In 1997, Gattaca – a title derived from the four main nucleobases found in the nucleic acids: guanine, adenine, cytosine, and thymine- brought us a dystopic future where people could decide whether to prune their babies DNA to prevent them from genetic diseases in the future -although the idea quickly degenerated into tailoring a new generation of flawless robot-like humans. The idea is not new -see, for example, Miles’ origin in the Vorkosigan saga (Lois McMaster Bujold)- and could probably look like a good thing, only … what happens if you are not tailored to perfection? if they knew from birth you’d develop a serious disease, could you get a good job? buy a house? get married and have kids? In the movie, the answer is a clear “no”, although it does not account for human determination and endurance. And we are not even going into “A brave new world” territory -where lower castes are deliberately handicapped by the introduction of toxins during gestation and development to have low cost labour- nor raising similarities to eugenics, if only to avoid the Godwin’s Law.

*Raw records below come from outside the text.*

theorem State.activeFrame_foot (s : State) (l : Leg) (w : Nat) (h : Nat) (payload : List Byte) (ecc : Option Nat) : Foot fp256 s (State.activeFrame s l w h payload ecc) := by
  have h : Foot fp256 s s := Foot.refl
  unfold State.activeFrame
  repeat' first
    | with_reducible assumption
    | with_reducible apply Foot.ite
    | ((with_reducible apply Foot.inc); (· rfl); (· first | exact Or.inr rfl))
    | ((with_reducible apply Foot.step (State.event_foot ..)); (· rfl))
    | ((with_reducible apply Foot.step (State.spill_foot ..)); (· rfl))
    | ((with_reducible apply Foot.step (State.tableEcc_foot ..)); (· rfl))
    | ((with_reducible apply Foot.step (State.unknownStream_foot ..)); (· rfl))
    | ((with_reducible apply Foot.step (State.classified_foot ..)); (· rfl))
    | (fail_if_no_progress extract_lets +onlyGivenNames x; first | refine Foot.keepHost x ?_ | refine Foot.keepMbx x ?_ | clear_value x)
    | split

theorem State.standbyFrame_foot (s : State) (l : Leg) (w : Nat) (h : Nat) (payload : List Byte) : Foot fp257 s (State.standbyFrame s l w h payload) := by
  have h : Foot fp257 s s := Foot.refl
  unfold State.standbyFrame
  repeat' first
    | with_reducible assumption
    | with_reducible apply Foot.ite
    | ((with_reducible apply Foot.inc); (· rfl); (· first | exact Or.inr rfl))
    | ((with_reducible apply Foot.step (State.once_foot ..)); (· rfl))
    | (fail_if_no_progress extract_lets +onlyGivenNames x; first | (refine Foot.cut x ?_ (fun hx => ?_); (on_goal 1 => subst x); (on_goal 2 => clear_value x)) | (refine Foot.cut2 x ?_ (fun hx => ?_); (on_goal 1 => subst x); (on_goal 2 => clear_value x)) | refine Foot.keepHost x ?_ | refine Foot.keepMbx x ?_ | clear_value x)
    | (rename_i he; refine Foot.cut _ (Foot.ofPair he ?_) (fun hx => ?_); (on_goal 2 => clear he))
    | split

theorem State.frameIn_foot (s : State) (l : Leg) (w : Nat) (off : Nat) (h : Nat) (payload : List Byte) (ecc : Option Nat) : Foot fp258 s (State.frameIn s l w off h payload ecc) := by
  have h : Foot fp258 s s := Foot.refl
  unfold State.frameIn
  repeat' first
    | with_reducible assumption
    | with_reducible apply Foot.ite
    | ((with_reducible apply Foot.step (State.updWave_foot ..)); (· rfl))
    | ((with_reducible apply Foot.step (State.spill_foot ..)); (· rfl))
    | ((with_reducible apply Foot.step (State.idleExit_foot ..)); (· rfl))
    | ((with_reducible apply Foot.step (State.activeFrame_foot ..)); (· rfl))
    | ((with_reducible apply Foot.step (State.standbyFrame_foot ..)); (· rfl))
    | (fail_if_no_progress extract_lets +onlyGivenNames x; first | (refine Foot.cut x ?_ (fun hx => ?_); (on_goal 1 => subst x); (on_goal 2 => clear_value x)) | (refine Foot.cut2 x ?_ (fun hx => ?_); (on_goal 1 => subst x); (on_goal 2 => clear_value x)) | refine Foot.keepHost x ?_ | refine Foot.keepMbx x ?_ | clear_value x)
    | split

theorem State.huntFrom_foot (s : State) (l : Leg) (w : Nat) : Foot fp14 s (State.huntFrom s l w) := by
  have h : Foot fp14 s s := Foot.refl
  unfold State.huntFrom
  repeat' first
    | with_reducible assumption
    | ((with_reducible apply Foot.step (State.updWave_foot ..)); (· rfl))
    | ((with_reducible apply Foot.step (State.spill_foot ..)); (· rfl))

theorem State.channelFrame_foot (s : State) (l : Leg) (w : Nat) (off : Nat) (h : Nat) (payload : List Byte) (next : Nat) (ecc : Option Nat) : Foot fp259 s (State.channelFrame s l w off h payload next ecc) := by
  have h : Foot fp259 s s := Foot.refl
  unfold State.channelFrame
  repeat' first
    | with_reducible assumption
    | with_reducible apply Foot.ite
    | ((with_reducible apply Foot.inc); (· rfl); (· first | exact Or.inr rfl | exact Or.inl (Leg.n_lt _)))
    | ((with_reducible apply Foot.step (State.pmCount_foot ..)); (· rfl))
    | ((with_reducible apply Foot.step (State.spill_foot ..)); (· rfl))
    | ((with_reducible apply Foot.step (State.frameIn_foot ..)); (· rfl))
    | ((with_reducible apply Foot.step (State.huntFrom_foot ..)); (· rfl))
    | (fail_if_no_progress extract_lets +onlyGivenNames x; first | (refine Foot.cut x ?_ (fun hx => ?_); (on_goal 1 => subst x); (on_goal 2 => clear_value x)) | (refine Foot.cut2 x ?_ (fun hx => ?_); (on_goal 1 => subst x); (on_goal 2 => clear_value x)) | refine Foot.keepHost x ?_ | refine Foot.keepMbx x ?_ | clear_value x)
    | split

theorem execChannelFrame_foot (l : Leg) (w : Nat) (off : Nat) (hdr : BitVec 64) (payload : List Byte) (next : BitVec 64) (ecc : Option Nat) (s : State) (t' : State) (ht : execChannelFrame l w off hdr payload next ecc s = .next t') : Foot fp259 s t' := by
  have h : Foot fp259 s s := Foot.refl
  rw [← Host.Outcome.next.inj ht]
  repeat' first
    | with_reducible assumption
    | ((with_reducible apply Foot.step (State.channelFrame_foot ..)); (· rfl))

However, wouldn’t you avoid genetic diseases in our progeny if you could? Because, at this point, technically you could. Sort of. Only maybe you shouldn’t.
The best known technique to do so is the so called CRISPR (clustered regularly interspaced short palindromic repeats). Francisco Juan Martinez Mojica in 2005 found a number of DNA fragments in bacteria and archaea genome that had been previously observed by Yoshizumi Ishino, but whose function was unknown. CRISPR was usually found in company of specific genes that were labelled “CRISPR associated” (Cas) genes. Martinez Mojica explained that CRISPR derived RNA combined with Cas proteines were part of a defense system against viruses: it searches for the attacking virus genetic material using the RNA as a reference and Cas slices it to render it harmless. Furthermore, Cas preserve some virus fragments to add them to the host genetic code so they already have a reference for future attacks (sort of a genetic vaccine, for -extreme- simplification).

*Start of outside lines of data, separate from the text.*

-- ==== Sys2Proof/Laws/FootGrants.lean ====
section
/-! SUPPORT. What each operation of Machine/Grants.lean can change (`Foot`). -/

namespace Sys2Proof.Machine

def fp292 : Nat := 0xc0000000000000000000000000000000000000000000000000000000000000000000000000000000000000000000000000000000000000000000000000000000000000000000000000000000000000000000000000000000000000000000000000000000000000000000000000016000000000000000000000000000000
def fp293 : Nat := 0x100040c000000000000000000001c0000000000000000000000000000000000000001c1000000000000000000000000000000000880000000000000000000000000000000000000000000000000000000000000000000000000000000000000000000000000000000000000000000000000001000000a80000000000000000000
def fp294 : Nat := 0x10c0000000000000000000000000000000000000000000000000000000000000000000000000000000000000000000000000000000000000000000000000000000000000000000000000000000000000000000000000000000000000000000000000000000000000000000000000000000000000000000000000000000000
def fp295 : Nat := 0x100050c000000000000000000001c0000000000000000000000000000000000000001c1000000000000000000000000000000000880000000000000000000000000000000000000000000000000000000000000000000000000000000000000000000000000000000000000000000001f80001000000a80000000000000000000
def fp296 : Nat := 0x100040c000000000000000000001c0000000000000000000000000000000000000001c1000000000000000000000000000000000880000000000000000000000000000000000000000000000000000000000000000000000000000000000000000000000000000000000000000000000200001000000a80000000000000000000
def fp297 : Nat := 0x100050c000000000000000000001c0000000000000000000000000000000000000001c1000000000000000000000000000000000880000000000000000000000000000000000000000000000000000000000000000000000000000000000000000000000000000000000000000000000f80001000000a80000000000000000000
def fp298 : Nat := 0x80000c0000000000000000000000000000000000000000000000000000000000000000000000000000000000000000000000000000000000000000000000000000000000000000000000000000000000000000000000000000000000000000000000000000000000000000000000000000000000000000000000000000000000
def fp299 : Nat := 0x180040c000000000000000000001c0000000000000000000000000000000000000001c1000000000000000000000000000000000880000000000000000000000000000000000000000000000000000000000000000000000000000000000000000000000000000000000000000000000000001000001a80000000000000000000
def fp300 : Nat := 0x180040c000000000000000000001c0000000000000000000000000000000000000001c1000000000000000000000000000000000880000000000000000000000000000000000000000000000000000000000000000000000000000000000000000000000000000000000000000000000000001000001a80100000000000001400
def fp301 : Nat := 0x180850c000000000000000000001c0000000000000000000000000000000000000001c1000000000000000000000000002060000880000000000000000000000000000000000000000000000000000000000000000000000000000000000000000000000000000000000000000000001f80001000001a80180000000000001400
def fp302 : Nat := 0x12005cc000000000000000000001c0000000000000000000000000000000000000001c1000000000000000000000000000000000880000000000000000000000000000000000000000000000000002106020000000000000000000000000000000000000000000000000000000000001f80001000000a80100000000000000000
def fp303 : Nat := 0x12005cc000000000000000000001c0000000000000000000000000000000000000001c1000000000000000000000000000000000880000000000000000000000000000000000000000000000000002306020000000000000000000000000000000000000000000000000000000000001f80001000000a82100000000000000000
def fp304 : Nat := 0x12005cc000000000000000000001c0000000000000000000000000000000000000001c1000000000000000000000000000000000880000000000000000000000000000000000000000000000000002306020000000000000000000000000000000000000000000000000000000000001f80001000000a83500000000000000000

Further research showed the potential of CRISPR for gene edition. Jennifer Doudna and Emmanuelle Charpentier re-engineered a Cas9 endonuclease into a two-component system that could find and cut the DNA target specified by any guide RNA.
Source: Alkhnbashi, Omer & Costa, Fabrizio & Shah, Shiraz & Garrett, Roger & Saunders, Sita & Backofen, Rolf. (2014). CRISPRstrand: predicting repeat orientations to determine the crRNA-encoding strand at CRISPR loci. Bioinformatics (Oxford, England). 30. i489-i496.
Simplifying in extreme, if you want to cut a DNA sequence from a gene, you need to create the corresponding guide RNA in the lab, combine it with Cas9 and send it to do its job. Afterwards, you can just leave the hole in the target chain (indel process) or even replace the cut fragment with a chosen one.
Voila! If one could “cut” all the genes associated to diseases and/or replace them with disease resistant ones, resilient population achieved! Obviously, as soon as it was stated that this process could be used on humans, yet another patent war was unleashed.
However, the process had not been applied to humans yet for several critical reasons. First, the specificity of RNA guides is not perfect, meaning that Cas9 may cut fragments we do not want it to and provoke who knows what (mutations). Also, it can not be granted that every single cell of an organism is edited (genetic mosaicism). This uncertainty should be more than enough to stop tests with humans, specially since we are contemplating inheritable genetic modification, i.e. when babies grow up and reproduce, they’ll pass these modifications to their own descendants even if effects are totally undesirable … unless one is thinking of sterilization. Like in a Brave New World. Only there are countries more lax than others where ethics are concerned.
It turns out that in 2018 He Jiankui, a chinese researcher, decided to edit the genome of two embryos to reproduce a mutation known as delta32. In cells with this mutation, gen CCR5 lacks 32 nucleotids and can not produce a protein that VIH uses to invade lymphocytes. All in all, he wanted to produce kids inmune to HIV. Bad news are that not only did he not achieve that delta32 mutation, but also provoked other mutations in gen CCR5 as well as in other parts of the genome, plus not all cells were edited. As expected. The consequences in medium/long term of this experiment are unpredictable. At the moment, China denies any official involvement, He’s lab has been closed and He is (apparently) missing.